Wednesday, December 22, 2010
Mary
"In those days Mary set out and went with haste to a Judean town in the hill country, where she entered the house of Zechariah and greeted Elizabeth."
(Luke 1:39-40)
I’ll never forget the “children’s sermon” that my Old Testament seminary professor gave us about the importance of doing a "close reading" of Biblical texts, especially those we think we already know. He had two copies of ‘Twas the Night Before Christmas, which he read aloud to us. The poem was written in 1822 by Clement Clark Moore. He had an early edition of the book as well as a modern re-printing. What he wanted us to pay attention to were the illustrations. According to Moore, St. Nick is “dressed all in fur from his head to his foot and his clothes were all tarnished with ashes and soot.” In the early editions that’s just how he is pictured — in an all white fur outfit covered with soot, “with a little round belly.” The image matches Moore's words precisely.
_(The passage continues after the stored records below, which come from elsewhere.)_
-- ==== Sys2Proof/Machine/Sha3.lean ====
section
/-! DEFINITION. SHA3-512, the digest that the spec names for plans, keys, firmware and nonces (R256, R257, R514, R522).
The spec does not print the function; it is FIPS 202's (PRESUMED, log entry 5). -/

namespace Sys2Proof.Machine

/-- A lane of the sponge's state; the state is a list of 25, lane (x, y) at place x + 5·y. -/
abbrev Lane := BitVec 64

def laneAt (a : List Lane) (x y : Nat) : Lane := a.getD (x % 5 + 5 * (y % 5)) 0

/-- A new state from what each lane becomes. -/
def lanes (f : Nat → Nat → Lane) : List Lane := (List.range 25).map (fun i => f (i % 5) (i / 5))

/-- Rotation of each lane, in the order of the places. -/
def rotations : List Nat :=
  [0, 1, 62, 28, 27, 36, 44, 6, 55, 20, 3, 10, 43, 25, 39, 41, 45, 15, 21, 8, 18, 2, 61, 56, 14]

/-- Round constants. -/
def roundConstants : List Lane :=
  [0x0000000000000001, 0x0000000000008082, 0x800000000000808A, 0x8000000080008000, 0x000000000000808B, 0x0000000080000001,
   0x8000000080008081, 0x8000000000008009, 0x000000000000008A, 0x0000000000000088, 0x0000000080008009, 0x000000008000000A] ++
  [0x000000008000808B, 0x800000000000008B, 0x8000000000008089, 0x8000000000008003, 0x8000000000008002, 0x8000000000000080,
   0x000000000000800A, 0x800000008000000A, 0x8000000080008081, 0x8000000000008080, 0x0000000080000001, 0x8000000080008008]

def thetaStep (a : List Lane) : List Lane :=
  let c := (List.range 5).map (fun x => laneAt a x 0 ^^^ laneAt a x 1 ^^^ laneAt a x 2 ^^^ laneAt a x 3 ^^^ laneAt a x 4)
  let d := (List.range 5).map (fun x => c.getD ((x + 4) % 5) 0 ^^^ (c.getD ((x + 1) % 5) 0).rotateLeft 1)
  lanes (fun x y => laneAt a x y ^^^ d.getD x 0)

/-- Rotation of every lane, and its move from (x, y) to (y, 2·x + 3·y). -/
def rhoPiStep (a : List Lane) : List Lane :=
  let b := (a.zip rotations).map (fun e => e.1.rotateLeft e.2)
  lanes (fun x y => laneAt b (x + 3 * y) x)

def chiStep (a : List Lane) : List Lane :=
  lanes (fun x y => laneAt a x y ^^^ (~~~ laneAt a (x + 1) y &&& laneAt a (x + 2) y))

def iotaStep (rc : Lane) : List Lane → List Lane
  | l :: a => (l ^^^ rc) :: a
  | [] => []

/-- The permutation's 24 rounds. -/
def keccak (a : List Lane) : List Lane :=
  roundConstants.foldl (fun a rc => iotaStep rc (chiStep (rhoPiStep (thetaStep a)))) a

/-- A lane of eight bytes, lowest first. -/
def laneOf (b : List Byte) : Lane := BitVec.ofNat 64 (b.foldr (fun x n => x.toNat + 256 * n) 0)

/-- Lanes of a block of 72 bytes. -/
def blockLanes (b : List Byte) : List Lane := (List.range 9).map (fun i => laneOf ((b.drop (8 * i)).take 8))

/-- The first `n` blocks of a message go into the state. -/
def absorb : Nat → List Byte → List Lane → List Lane
  | 0, _, a => a
  | n + 1, m, a =>
    let b := blockLanes m
    absorb n (m.drop 72) (keccak ((a.zip (b ++ List.replicate 16 0)).map (fun e => e.1 ^^^ e.2)))

/-- A message with its suffix and padding. -/
def padded (m : List Byte) : List Byte :=
  let z := 71 - m.length % 72
  if z = 0 then m ++ [0x86] else m ++ [0x06] ++ List.replicate (z - 1) 0 ++ [0x80]

/-- SHA3-512 of a byte string. -/
def sha3 (m : List Byte) : List Byte :=
  let a := absorb (m.length / 72 + 1) (padded m) (List.replicate 25 0)
  (a.take 8).flatMap (fun l => (List.range 8).map (fun k => BitVec.ofNat 8 (l.toNat / 256 ^ k)))

end Sys2Proof.Machine
end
Now fashions change of course, and these days as everyone knows, St. Nick has gone red, with white fur trim. And like many of us he’s put on some weight. In the later version of the book he had, what happened is that the text is essentially ignored: the illustration matches the "Santa" we all love from the mall. What’s interesting, however, is that most of us don’t even notice. We don’t even register the disconnect between Moore's words and the more modern image.
Now that isn’t a huge deal. But it’s an illustration that has always stayed with me, because what my teacher said next was the real point: most of us have preconceived images dancing in our heads, especially around Christmas time. We think we know Mary and Joseph and the babe and the shepherds and the magi. We carry around pictures in our heads of that manger scene that are shaped more by pageants and Christmas cards than by the birth narratives in the Bible. So we look in vain to find an innkeeper, for example, or the number of wise men who came from the east. When we already have an image in our heads, however, it’s easy for us to make the text fit our image rather than adapting our images to what the text in fact says.
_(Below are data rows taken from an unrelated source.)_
-- ==== Sys2Proof/Machine/RingJobs.lean ====
section
/-! DEFINITION. What the stroke runs with its members: image transfers, reading and writing of reports, the start of the drive
and a restart (19_cascade.md R489 to R494). -/

namespace Sys2Proof.Machine

/-- Mailbox channel of a member that the stroke uses (log entry 40). -/
def strokeChannel := 3

/-- The next piece of a transfer: at most 1024 bytes (R483). -/
def State.sendPiece (s : State) (x : Xfer) : State :=
  let n := min 1024 (x.len - x.ofs)
  let words := (n + 3) / 4
  if x.kind = 2 then s.sendTxn 0 x.pos tyRd (loadBuffer + x.ofs) (le 2 words ++ [0, 0])
  else s.sendTxn 0 x.pos tyWr (loadBuffer + x.ofs) (bytesOf (s.bufByte 262144) x.ofs (4 * words))

/-- A transfer starts. -/
def State.xferStart (s : State) (x : Xfer) : State :=
  ({ s with ring := { s.ring with xfer := some x, rep := [] } } : State).sendPiece x

/-- A start step fails: its code, position and detail on the stroke, or a crew member's own record (R489). -/
def State.startFail (s : State) (step pos detail : Nat) : State :=
  let t := (((s.set F.CASC_START_CODE step).set F.CASC_START_STEP step).set F.CASC_START_POS pos).set F.CASC_START_DETAIL detail
  let t := (t.set F.CASC_STATE_STEP 0).ev F.CASC_EVENT_START_FAIL
  { t with ring := { t.ring with xfer := none, polls := [], dist8 := 0 } }

/-- The step in progress. -/
def State.startStep (s : State) : Nat := s.fld F.CASC_STATE_STEP

/-- The transfer to a position ends: done, or failed with a code (R494, R509). A copy to the next position that runs already goes on, and
keeps CASC_XSTAT unless this one has failed. -/
def State.xferEnd (s : State) (pos code : Nat) : State :=
  let own := match s.ring.xfer with | some x => x.pos == pos | none => true
  let t : State := { s with ring := { s.ring with
    xfer := if own then none else s.ring.xfer, polls := s.ring.polls.filter (fun p => p != pos) } }
  let t := t.when (own || code != 0) (fun t =>
    ((t.set F.CASC_XSTAT_POS pos).set F.CASC_XSTAT_CODE code).set F.CASC_XSTAT_STATE (if code = 0 then 2 else 3))
  let t := if code = 0 then t.ev F.CASC_EVENT_XFER_DONE else t
  if code ≠ 0 ∧ t.startStep = 8 then t.startFail 8 pos code else t

/-- A transfer to position `pos` starts, of the image in this device's load buffer. -/
def State.xferGo (s : State) (pos len : Nat) : State :=
  let t := ((s.set F.CASC_XSTAT_STATE 1).set F.CASC_XSTAT_CODE 0).set F.CASC_XSTAT_POS pos
  t.xferStart ⟨0, pos, len, 0, 1⟩

/-- A write of CASC_XFER: its refusal code. A standalone device runs no ring function (R477). -/
def State.cascXferWrite (s : State) (v : Word) : Nat × State :=
  if s.fld F.CASC_XSTAT_STATE = 1 then (eBusy, s)
  else if s.cascaded && s.role == roleStroke then (0, s.xferGo (F.CASC_XFER_POS.get v) (F.CASC_XFER_LEN.get v))
  else (0, s)

/-- A page lock whose owner is the ring is released (R551). -/
def State.dropLocks (s : State) (owner : Nat) : State :=
  s.each (List.range 32) (fun p t =>
    if t.on (F.PAGE_LOCK_LOCK p) && t.fld (F.PAGE_LOCK_OWNER p) == owner then
      ((t.set (F.PAGE_LOCK_LOCK p) 0).set (F.PAGE_LOCK_OWNER p) 0xF).set (F.PAGE_STATUS_LOCKED p) 0
    else t)

/-- The member returns to start step 4: every lane trains again, DOWN lanes are usable and enumeration runs anew (R490). A pairing record
installed since applies from here (R524). Whether the lane that the PLL is locked to loses its reference while it trains is no rule of the
spec: the PLL stays LOCKED, with no standby lane until one reaches character lock again (DESIGN CHOICE, log entry 131). -/
def State.toStep4 (s : State) : State :=
  let t := s.each [0, 1] (fun r t => ((t.set (F.LINK_STAT_RX_UP r) 0).set (F.LINK_STAT_CHAR_LOCK r) 0).set (F.LINK_STAT_SRCOK r) 0)
  let t := (t.set F.PLL_STATUS_STANDBY_OK 0).set F.CASC_STATE_SEEN 0
  let t := ((((t.set F.CASC_STATE_STEP 4).set F.CASC_STATE_READY 0).set F.CASC_STATE_DEGRADED 0).set F.CASC_STATE_ALIGNED 0).set
    F.CASC_STATE_BREAK 0
  let t := (t.wr R.CASC_MEMBERS 0).dropLocks 6
  { t with ring := { Ring.init with roleFixed := t.ring.roleFixed, sent := t.ring.sent, nextTag := t.ring.nextTag,
                                    answers := t.ring.answers, res := t.ring.res }
           pll := { t.pll with lanes := [] }
           boot := { t.boot with pair := t.boot.pairNext, pairOk := t.boot.pairOk || !t.boot.pairNext.isEmpty } }

/-- A write of RESTART: its refusal code. Gates of other members are not seen here: while the drive is READY, whether one is
enabled is open (log entry 1). -/
def State.cascRestart (s : State) : Nat × State :=
  if s.cascaded && s.role == roleStroke then
    let (other, t) := if s.on F.CASC_STATE_READY then s.freshBool else (false, s)
    if t.anyOn || other then (eBusy, t) else (0, (t.toStep4).sendCtl 0 allMembers ctRestart [])
  else (0, s)

/-- The role is fixed at the first LOCKED after reset (R477), and the member transmits from then on (R100). The stroke stands
at position 0. The start steps go on as they end (R489). -/
def State.fixRole (s : State) : State :=
  if s.pllState = pLocked ∧ s.ring.roleFixed = false then
    let t : State := { s with ring := { s.ring with roleFixed := true } }
    if t.cascaded then
      let t := (t.set (F.LINK_STAT_TX_ACTIVE 0) 1).set (F.LINK_STAT_TX_ACTIVE 1) 1
      let t := t.set F.CASC_STATE_ROLE (if t.fld F.PLL_STATUS_SRC = 1 then roleStroke else roleCrew)
      if t.role = roleStroke then
        { t with ring := { t.ring with enumerated := true } }
      else t
    else t
  else s

end Sys2Proof.Machine
end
A similar problem occurs when we try to speak of this young Jewish girl, Miriam in Hebrew—or Mary if you prefer. (So long as we remember that the text precedes her becoming a Roman Catholic!)The Church has alternatively said too much or too little about Mary; much of it shaped by our own agendas.
But before she was the BVM, she was just a kid — probably no more than fifteen years old. She is called by God through the very same pattern that we can find throughout the Old Testament: whenever God needs to have a job done, from Abraham to Moses to David to Isaiah with his “unclean lips.” The angel says, “I’ve got a job for you.” She is, in turn, fearful, confused and resistant. The angel presses on and tells her that she’ll have a baby. She responds, “how can this be?” The angel insists it can be because with God all things are possible and then Mary sings, “Here I am Lord…” Then she runs off to see her cousin, Elizabeth.
Mary says “yes” to God and the world is changed. She is Christ-bearer, which in truth is what we are all called to be. We, too, are called to say “yes, Lord” and let Christ be born into a broken world in and through our words and deeds. But she was first. Therefore she is a model, a witness of what faith looks like.
The life of faith is not without its questions and its struggles, uncertainties and fears. But with God, all things are possible. Mary’s humanity is crucial—for it is precisely in all of her vulnerability and youthful bravery that we see why she matters. If she can do this then maybe we can too.
I remember assigning my sixth grade church-schoolers the task of locating common Nativity images in the Gospels and recording their chapter and verse. One young boy, after looking fruitlessly for the passage that verifies Mary's mode of transportation into Bethlehem, looked up and said, "It may not be in here, but it's a well-known fact that she rode a donkey to Bethlehem!" And indeed, it is.